» Work task:
From the listing below, reproduce word for word the part that opens with the line containing "events.foldl (fun t" and closes with the line containing "halts, it still"; reproduce nothing else.

=== Dataset ===

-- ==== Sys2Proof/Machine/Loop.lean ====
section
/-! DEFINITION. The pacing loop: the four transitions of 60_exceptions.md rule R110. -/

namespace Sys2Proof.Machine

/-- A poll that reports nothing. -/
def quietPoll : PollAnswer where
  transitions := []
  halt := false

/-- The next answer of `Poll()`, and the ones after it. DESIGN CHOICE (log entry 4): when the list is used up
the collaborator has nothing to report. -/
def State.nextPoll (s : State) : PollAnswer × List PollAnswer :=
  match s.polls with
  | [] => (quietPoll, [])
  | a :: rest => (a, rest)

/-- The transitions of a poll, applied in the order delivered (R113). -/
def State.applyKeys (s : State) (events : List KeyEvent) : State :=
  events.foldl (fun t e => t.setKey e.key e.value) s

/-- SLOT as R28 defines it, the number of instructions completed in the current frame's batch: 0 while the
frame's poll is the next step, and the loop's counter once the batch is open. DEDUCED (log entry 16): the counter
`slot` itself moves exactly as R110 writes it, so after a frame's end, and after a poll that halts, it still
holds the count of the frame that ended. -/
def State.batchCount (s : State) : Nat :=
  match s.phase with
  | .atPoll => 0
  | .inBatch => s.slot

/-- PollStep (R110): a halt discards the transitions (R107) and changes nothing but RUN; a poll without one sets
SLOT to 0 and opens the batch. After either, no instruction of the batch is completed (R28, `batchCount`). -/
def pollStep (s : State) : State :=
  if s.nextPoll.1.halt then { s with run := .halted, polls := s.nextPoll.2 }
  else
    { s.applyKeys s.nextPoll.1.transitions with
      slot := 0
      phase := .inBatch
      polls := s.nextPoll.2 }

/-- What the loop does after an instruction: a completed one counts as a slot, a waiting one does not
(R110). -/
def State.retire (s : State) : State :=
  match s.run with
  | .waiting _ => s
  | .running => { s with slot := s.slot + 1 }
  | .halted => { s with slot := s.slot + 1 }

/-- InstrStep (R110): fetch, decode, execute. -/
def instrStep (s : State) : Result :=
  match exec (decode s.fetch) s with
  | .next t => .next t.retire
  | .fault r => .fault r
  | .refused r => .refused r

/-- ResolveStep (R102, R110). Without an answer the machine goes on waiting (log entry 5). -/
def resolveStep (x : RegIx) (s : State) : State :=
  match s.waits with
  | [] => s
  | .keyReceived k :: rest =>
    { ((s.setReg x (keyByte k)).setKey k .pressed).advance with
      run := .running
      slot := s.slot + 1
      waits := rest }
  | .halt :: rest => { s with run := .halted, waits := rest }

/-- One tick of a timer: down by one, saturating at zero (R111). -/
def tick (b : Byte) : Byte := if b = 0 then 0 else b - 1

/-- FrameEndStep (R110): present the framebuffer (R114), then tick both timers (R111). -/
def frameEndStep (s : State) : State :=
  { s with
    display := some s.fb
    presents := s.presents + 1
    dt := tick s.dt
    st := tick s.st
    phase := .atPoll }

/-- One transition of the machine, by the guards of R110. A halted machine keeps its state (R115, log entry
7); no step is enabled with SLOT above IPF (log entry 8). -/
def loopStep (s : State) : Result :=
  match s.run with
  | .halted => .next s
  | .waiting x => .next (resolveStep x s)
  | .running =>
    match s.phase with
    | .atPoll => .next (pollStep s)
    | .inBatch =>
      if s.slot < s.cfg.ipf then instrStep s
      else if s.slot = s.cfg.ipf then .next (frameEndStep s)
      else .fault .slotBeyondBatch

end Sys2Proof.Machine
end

===

» Exercise solution:
  events.foldl (fun t e => t.setKey e.key e.value) s

/-- SLOT as R28 defines it, the number of instructions completed in the current frame's batch: 0 while the
frame's poll is the next step, and the loop's counter once the batch is open. DEDUCED (log entry 16): the counter
`slot` itself moves exactly as R110 writes it, so after a frame's end, and after a poll that halts, it still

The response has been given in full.